So, in the last post I discussed why it's important to move properly and how you can't really expect to train at full bore unless you do. Without functional, basic human movement patterns as your foundation, you will be running and training on dysfunctional movement patterns. That doesn't sound good, but what does that mean exactly? Without getting all anatomical on you, it simply means that if you can't move the way you were designed to move, your risk of injury goes up. Over the years, especially if you've been inactive or sustained previous injury, your body has figured out some preferred ways to move without pain.
You never realized it at the time, but that ankle sprain that took forever to heal? It caused your gait to change slightly to avoid the pain. Meanwhile, your ankle became stiff (who does those PT exercises, anyway? You should've!) and, to compensate for the lack of mobility, your knee began to to de-stabilize. Would you like a wobbly knee to go with those 10,000 strides, sir?
Or how about those 'supportive', heavily cushioned shoes that we were all told to wear?
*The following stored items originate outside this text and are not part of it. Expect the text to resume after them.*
/-- Settles O48: the words pushed carry the messages (`runOps_encoder_carries`), and the Decoder, whose listeners were
added before anything was received, is between messages. -/
theorem streamConcatenationLaw : Obligations.StreamConcatenationLaw := by
  intro c ops ls hc hv
  have hadd := runOps_decAddListener ls (State.resetWith c c) hc rfl
  obtain ⟨e, henc, hwidth, hcar⟩ := runOps_encoder_carries hc ops hv
    (s := { State.resetWith c c with dec := { Decoder.fresh c with listeners := [] ++ ls }, ret := .done }) rfl rfl
  have hdec := runOps_decDecode_carries
    (s := State.encoded { State.resetWith c c with
      dec := { Decoder.fresh c with listeners := [] ++ ls }, ret := .done } e)
    ⟨Decoder.fresh_inv c hc, rfl, rfl⟩ rfl hwidth hcar
  exact ⟨_, _, _, hadd, henc, hdec, rfl, rfl, rfl, rfl⟩

end Sys2Proof
end

section
/-! PROOFS. The machine: what an instruction, an operation of the environment and a step leave unchanged, and the
invariant (10_state.md sections 1 to 4; 60_exceptions.md R255, R263; 44_environment.md section 4). -/

namespace Sys2Proof

open Machine

/-! ### Instructions -/

/-- The listener calls write nothing of the connection but the halt record and the lifecycle (R224). -/
theorem notified_frame (n : Connection) (c : ParamSet) (ks : List Call) : n.notified c ks =
    { n with haltSeen := (n.notified c ks).haltSeen, lifecycle := (n.notified c ks).lifecycle } := by
  unfold Connection.notified
  split <;> rfl

/-- Settles O53: each of the three kinds of instruction writes its own agent's part of the state. -/
theorem agentsShareNoState : Obligations.AgentsShareNoState := by
  intro i s t h
  rcases exec_kinds i s t h with ⟨he, hd, r, rfl⟩ | ⟨he, hd, -, e, k, rfl, hk, -⟩ | ⟨he, hd, -, f, rfl, -⟩
  · exact ⟨rfl, rfl, fun _ => rfl, fun _ => ⟨rfl, rfl⟩, fun _ _ => rfl, rfl, fun _ => rfl, fun _ => ⟨rfl, rfl⟩⟩
  · refine ⟨rfl, rfl, ?_, fun _ => ⟨rfl, rfl⟩, ?_, rfl, hk, fun _ => ⟨rfl, rfl⟩⟩ <;> simp [he]
  · have hconn := notified_frame s.conn s.dec.cfg f.calls
    refine ⟨rfl, rfl, fun _ => rfl, ?_, ?_, ?_, fun _ => ?_, ?_⟩
    · simp [hd]
    · simp [hd]
    · rw [State.fed_conn, hconn]
    · rw [State.fed_conn, hconn]
    · simp [hd]

/-- An instruction leaves both parameter sets (R22). -/
theorem exec_cfg {i : Instr} {s t : State} (h : exec i s = .next t) :
    t.enc.cfg = s.enc.cfg ∧ t.dec.cfg = s.dec.cfg := by
  rcases exec_kinds i s t h with ⟨-, -, r, rfl⟩ | ⟨-, -, -, e, k, rfl, -, he⟩ | ⟨-, -, -, f, rfl, hf⟩
  · exact ⟨rfl, rfl⟩
  · refine ⟨?_, rfl⟩
    rcases he with ⟨ms, -, rfl⟩ | rfl | rfl
    · exact encodeBatch_cfg _ ms
    · exact flush_cfg _
    · rfl
  · refine ⟨rfl, ?_⟩
    rcases hf with ⟨l, -, rfl⟩ | rfl | ⟨l, -, rfl⟩ | ⟨-, rfl⟩
    · exact (feed_frame s.dec l).1
    · rw [State.fed_dec, (endOfStream_frame s.dec).1]
    · rfl
    · rfl
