/-- What a housekeeping conversion brings beside its value: whether the converter saturated (R204), and for an XD channel the
base-emitter voltages at its three currents, in microvolts (R207). -/
structure HkReading where
  sat : Bool
  vbe : Nat × Nat × Nat
deriving DecidableEq, Repr

/-- The re-light command of the pair link (R264): the rail, the SHEDPROG entry that it moves up to, and whether a trigger of R124
caused it. -/
structure RelightMsg where
  rail  : Fin 24
  entry : Nat
  trig  : Bool
deriving DecidableEq, Repr

/-- The bytes after A+W in a host transaction that writes no register (Table 15.1): none in a read at the pointer, PH alone, or
both bytes of the pointer. -/
inductive PtrBytes where
  | held | high (ph : Byte) | both (ph pl : Byte)
deriving DecidableEq, Repr

/-- How a request of the service port ends (R362): its payload where that is of a length which the command does not have, and
its CRC. -/
structure SpEnd where
  odd : Option (List Byte)
  crc : Reg16
deriving DecidableEq, Repr
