-- ==== Sys2Proof/Config.lean ====
section
/-! DEFINITION. What one device fixes and the spec does not give (die number, revision, the keys in on-die ROM), and the
free values. Each is a constant without a body: nothing can evaluate it, so a statement that mentions one holds for every
value of it. -/
namespace Sys2Proof

/-- DEV_REV [9:0] as fixed at manufacture (Table 17.11). A free value: log entry 2. -/
opaque Config.devRev : BitVec 10

/-- DEV_UID, the die number (Table 17.11). A free value: log entry 2. -/
opaque Config.devUid : BitVec 64

/-- The vendor's P-256 public key in on-die ROM (R367), 64 bytes X then Y as one number. A free value: log entry 2. -/
opaque Config.vendorKey : BitVec 512

/-- The factory key in on-die ROM (R255), never disclosed. A free value: log entry 2. -/
opaque Config.factoryKey : BitVec 256

/-- The key-store slot contents at manufacture are not given; an unwritten slot is absent (log entry 2). The n-th number
drawn from the on-die random generator, and every other value the spec leaves open after a command that goes on. The
state's `free` counter numbers the draws. A free value: log entry 3. -/
opaque Config.freeNat : Nat → Nat

/-- DIM_STEP of an absent THERMAL record, which Table 2.3 does not give. A free value: log entry 5. -/
opaque Config.builtinDimStep : Nat

/-- SESSION_TO of an absent SERVICE_PORT record, which Table 2.3 does not give. A free value: log entry 5. -/
opaque Config.builtinSessionTo : Nat

/-- CDC_RATE where no PAIR record stands, which Table 2.3 does not give (log entry 5). -/
opaque Config.builtinCdcRate : Nat

/-- A term of LIFE whose divisor is 0 (R238: RATED_AH of 0), in %, by the counted 0.001 Ah. A free value: log entry 3. -/
opaque Config.lifeByZero : Nat → Nat

/-- HK_CH_INFO.UNIT of a reserved channel, for which Table 9.1 gives no unit. A free value: log entry 148. -/
opaque Config.reservedUnit : Nat → BitVec 3

/-- Fields of the event-log entries that Table 14.5 names without giving their codes (R328): by KIND, by step, and by field
(0 for A where the step concerns no numbered unit, 1 for B, 2 for C where the step names no value). A free value: log
entry 31. -/
opaque Config.logField : Nat → Nat → Nat → Nat

/-- How many settings versions a supervisor image is older than the current one, by its VERSION; the spec gives the current
version, 3, alone (R372). A free value: log entry 155. -/
opaque Config.setVerBack : Nat → Nat

/-- The fields that a supervisor reads in a record of the settings store whose bytes it did not write itself: by the field and
by the record's body, whose layout the spec does not give (R372). A free value: log entry 155. -/
opaque Config.setField : Nat → List Byte → List Nat

/-- The 16 bytes of the `n`-th challenge drawn from the on-die random generator (R236, R255). -/
def Config.challenge (n : Nat) : List Byte := leBytes 16 (Config.freeNat n)

end Sys2Proof
end

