/-- A TIME frame for the latest TMARK (R300, R301). -/
def timeFrame (mark markMs time : Nat) (s : State) : State :=
  match s.ov.tmark with
  | some (m, at_, corr) =>
    if m == mark && !s.ov.acting then
      let arrival : Int := time + corr + s.ov.ports[s.upPort].delay
      let ofs := arrival - s.ov.tmarkCnt
      let rate : Int := match s.ov.prevMark with
        | some (rt, lc) => if at_ > lc then ((arrival - rt - (at_ - lc : Nat)) * 4294967296) / ((at_ - lc : Nat) : Int) else 0
        | none => 0
      timeOffset ofs (s.updOv (fun o => { o with
        mark := mark, markMs := markMs, ofs := max (-32768) (min 32767 ofs), goodAt := s.now, timeHold := false
        prevMark := some (arrival.toNat, at_), rate := rate, tmark := none }))
    else s
  | none => s

/-- `n` nanoseconds of global time: the corrected rate, and the slew of at most 1,000 ppm (R300). -/
def passTime (n : Nat) (o : OvS) : OvS :=
  let r : Int := o.rateAcc + n * o.rate
  let acc := o.slewAcc + n
  let k : Int := (acc / 1000 : Nat)
  let sl : Int := if o.slew > 0 then min o.slew k else if o.slew < 0 then max o.slew (-k) else 0
  { o with
    gtime := (((o.gtime : Int) + n + r / 4294967296 + sl).toNat) % 2 ^ 64
    rateAcc := r % 4294967296
    slewAcc := acc % 1000
    slew := o.slew - sl }

/-- A free tag and a place among the 96 outstanding transactions (R307). -/
def OvS.freeTag (o : OvS) : Option Nat :=
  if o.txns.length ≥ 96 then none
  else (List.range 128).find? (fun i => !o.txns.any (fun t => t.tag == (o.nextTag + i) % 128)) |>.map (fun i => (o.nextTag + i) % 128)

/-- The space a message takes in its queue, in units of 64 bytes. -/
def OvMsg.space : OvMsg → Nat
  | .wrReq _ _ _ d => (d.length + 22 + 63) / 64
  | .resp _ _ _ d => (d.length + 22 + 63) / 64
  | .snaprec _ _ p => (p.length + 20 + 63) / 64
  | .imgData _ _ _ _ d => (d.length + 28 + 63) / 64
  | _ => 1

/-- The class of a message, its server's code (Table 2.19) and core. -/
def OvMsg.served : OvMsg → Nat × Nat × CoreId
  | .activate _ _ _ => (1, 2, .supervisor)
  | .evrec _ _ _ => (2, 0, .link)
  | .snaprec _ _ _ => (2, 0, .link)
  | .imgData _ _ _ _ _ => (3, 2, .supervisor)
  | _ => (1, 0, .link)

/-- The port a message came in on. -/
def OvMsg.port : OvMsg → Fin 6
  | .enum k _ | .count k _ _ | .assign k _ _ _ | .rdReq k _ _ _ | .wrReq k _ _ _ | .resp k _ _ _ | .role k _ _
  | .shareSp k _ _ | .cap k _ _ | .activate k _ _ | .evrec k _ _ | .snaprec k _ _ | .imgData k _ _ _ _ => k

/-- Space held in a queue. -/
def QueueS.fill (q : QueueS) : Nat := q.msgs.foldl (fun a m => a + m.2) 0

/-- A message that ends at this device enters the first queue of its class whose owner serves it and has room; without one it
is dropped (R293). The answer is the queue and the state. -/
def enqueue (m : OvMsg) (s : State) : Option (Fin 128) × State :=
  let sv := m.served
  let mine := (List.finRange 128).filter (fun i =>
    match s.cfg.queues[i] with | some q => q.cls == sv.1 && q.owner == sv.2.1 | none => false)
  match mine.find? (fun i => (match s.cfg.queues[i] with | some q => s.ov.queues[i].fill + m.space ≤ q.size | none => false)) with
  | some i => (some i, s.updOv (fun o => { o with queues := o.queues.upd i (fun q => { q with msgs := q.msgs ++ [(m, m.space)] }) }))
  | none =>
    let t := ovDrop m.port s
    (none, match mine.head? with
      | some i => t.updOv (fun o => { o with queues := o.queues.upd i (fun q => { q with drops := (q.drops + 1) % 65536 }) })
      | none => t)

end Sys2Proof.Machine
end

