-- ==== Sys2Proof/Machine/RailOps.lean ====
section
/-! DEFINITION. The rails (spec/05_rails.md) with the notices of their load-link ports (R148 to R151): ramps, the
compensator, current limits and their graces, shedding, protection, PG_OUT, the checks and the result set. -/
namespace Sys2Proof.Machine

/-- The port and sub-address of a rail that its pattern serves. -/
def State.portOf (s : State) (r : Fin 24) : Option (Fin 8 × Fin 4) :=
  match s.rails[r].cfg with
  | some c =>
    match toPort c.lport with
    | some p => if h : c.lportSub < 4 then (if s.ports[p].cfg.isSome then some (p, ⟨c.lportSub, h⟩) else none) else none
    | none => none
  | none => none

/-- The rail that a port serves at a sub-address. -/
def State.railAt (s : State) (p : Fin 8) (k : Fin 4) : Option (Fin 24) :=
  (List.finRange 24).find? (fun r => s.portOf r == some (p, k))

/-- Change what a port holds for a sub-address. -/
def updSub (p : Fin 8) (k : Fin 4) (f : SubS → SubS) (s : State) : State :=
  s.updPort p (fun x => { x with subs := x.subs.upd k f })

/-- Change what the port of a rail holds for it. -/
def updNotice (r : Fin 24) (f : SubS → SubS) (s : State) : State :=
  match s.portOf r with
  | some x => updSub x.1 x.2 f s
  | none => s

/-- What a port holds for a rail. -/
def State.notice (s : State) (r : Fin 24) : SubS :=
  match s.portOf r with
  | some x => (s.ports[x.1]).subs[x.2]
  | none => {}

/-- A port raises its source with a cause bit (R158, Table 11.13). -/
def portCause (p : Fin 8) (b : Nat) (s : State) : State :=
  fire (88 + p.val) b (s.updPort p (fun x => { x with cause := x.cause ||| 2 ^ b }))

/-- Post a FAULT notice for a rail; its SETTLED and SFAIL notices are withdrawn and its transition ends (R148). -/
def faultNotice (r : Fin 24) (s : State) : State :=
  updNotice r (fun n => { n with
    fault := true, settled := false, sfail := false, pending := false, count := 0, timed := false, settleAt := none }) s

/-- LP_FLAGS bit 1 of the port of a rail (R150). -/
def State.dimPort (s : State) (r : Fin 24) : Option (Fin 8 × PortCfg) :=
  match s.portOf r with
  | some x => (s.ports[x.1].cfg).bind (fun c => if c.dimReq then some (x.1, c) else none)
  | none => none

/-- ILIM of a rail, running. -/
def State.ilim (s : State) (r : Fin 24) : Nat := match s.rails[r].cfg with | some c => c.ilim | none => 0

/-- The rail is the BATTERY rail of hold-up (R218). -/
def State.isBatt (s : State) (r : Fin 24) : Bool :=
  match s.hold.cfg with | some h => s.hold.state != .none && h.battRail == r.val | none => false

/-- A connected cartridge: IN_USE or RETIRED (R220). -/
def CartS.usable (c : CartS) : Bool := c.state == .inUse || c.state == .retired
/-- C of R221: the cartridges that BC_EN enables. -/
def State.cartsEnabled (s : State) : Nat := (s.carts.carts.toList.filter (fun c => c.state != .disabled)).length
/-- c of R221: the chargeable cartridges. -/
def State.cartsCharge (s : State) : Nat := (s.carts.carts.toList.filter (fun c => c.state == .inUse)).length
/-- d of R221: the connected cartridges. -/
def State.cartsConn (s : State) : Nat := (s.carts.carts.toList.filter (fun c => c.usable)).length

/-- The hold-up block discharges the battery. -/
def HoldS.riding (h : HoldS) : Bool := h.state == .ride || h.state == .handback

/-- The first term of R119: ILIM, or for the BATTERY rail the charge or discharge current of R221, rounded down (log entry
13). -/
def State.ilimFirst (s : State) (r : Fin 24) : Nat :=
  match s.hold.cfg with
  | some h =>
    if s.isBatt r then
      if s.hold.riding then h.disI * s.cartsConn / max 1 s.cartsEnabled else h.chgI * s.cartsCharge / max 1 s.cartsEnabled
    else s.ilim r
  | none => s.ilim r

/-- M, the monitor code to which a ride holds the bus bar (R222). -/
def State.holdTarget (s : State) : Nat :=
  match s.hold.cfg with
  | some h => ((match (Tab.get? s.watch.mons h.busMon).bind (·.cfg) with | some c => c.low | none => 0) + h.busRise) / 2
  | none => 0

/-- A fraction of ILIM, in codes of 0.1 A, rounded down (log entry 13). -/
def limitOf (ilim : Nat) (f : Option Q) : Nat := match f with | some q => (ilim * q.n.toNat) / q.d | none => ilim

/-- The limit that a first term and fractions of ILIM give a rail, and its source as LIMSRC (R119): the lowest, in the order
of R119 on a tie. -/
def limitFrom (first ilim : Nat) (fs : List (Option Q)) : Nat × Nat :=
  (fs.zip (List.range' 1 fs.length)).foldl (fun b x =>
    match x.1 with
    | some q => let l := limitOf ilim (some q); if l < b.1 then (l, x.2) else b
    | none => b) (first, 0)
Your feet were coddled and protected from our modern day concrete environment. How nice. But perhaps the protection was too much and it never allowed your foot to develop enough strength and stability. Weak, unstable feet? Gee, let's go for a 10 miler today!
Where to start? Always with mobility. Do the joints or structures that are supposed to be mobile have enough mobility? If not, then we have to earn some.
When I meet a runner who has a history of injury, the two most common joints which lack mobility are the ankle and hip. Common problems include shin splints, achilles' problems, plantar fascia issues and a lack of power in the stride. I'll tell ya, being slow and hurt sucks!
Ok, finally some good news. By practicing the ankle mobility drill discussed in the news story every day, 3+ times per day, you can begin to improve your ankle mobility. Personally, I'll do the drill in the morning after I've been up for an hour, right before my run and later that evening. Think of it as “teaching” your ankle that it can, in fact, move through a greater range.
The other aspect I'd address is your calf flexibility. After running (think of all of those strides as repetitions) your calves are going to hold onto some tension and you will need to reduce that tension.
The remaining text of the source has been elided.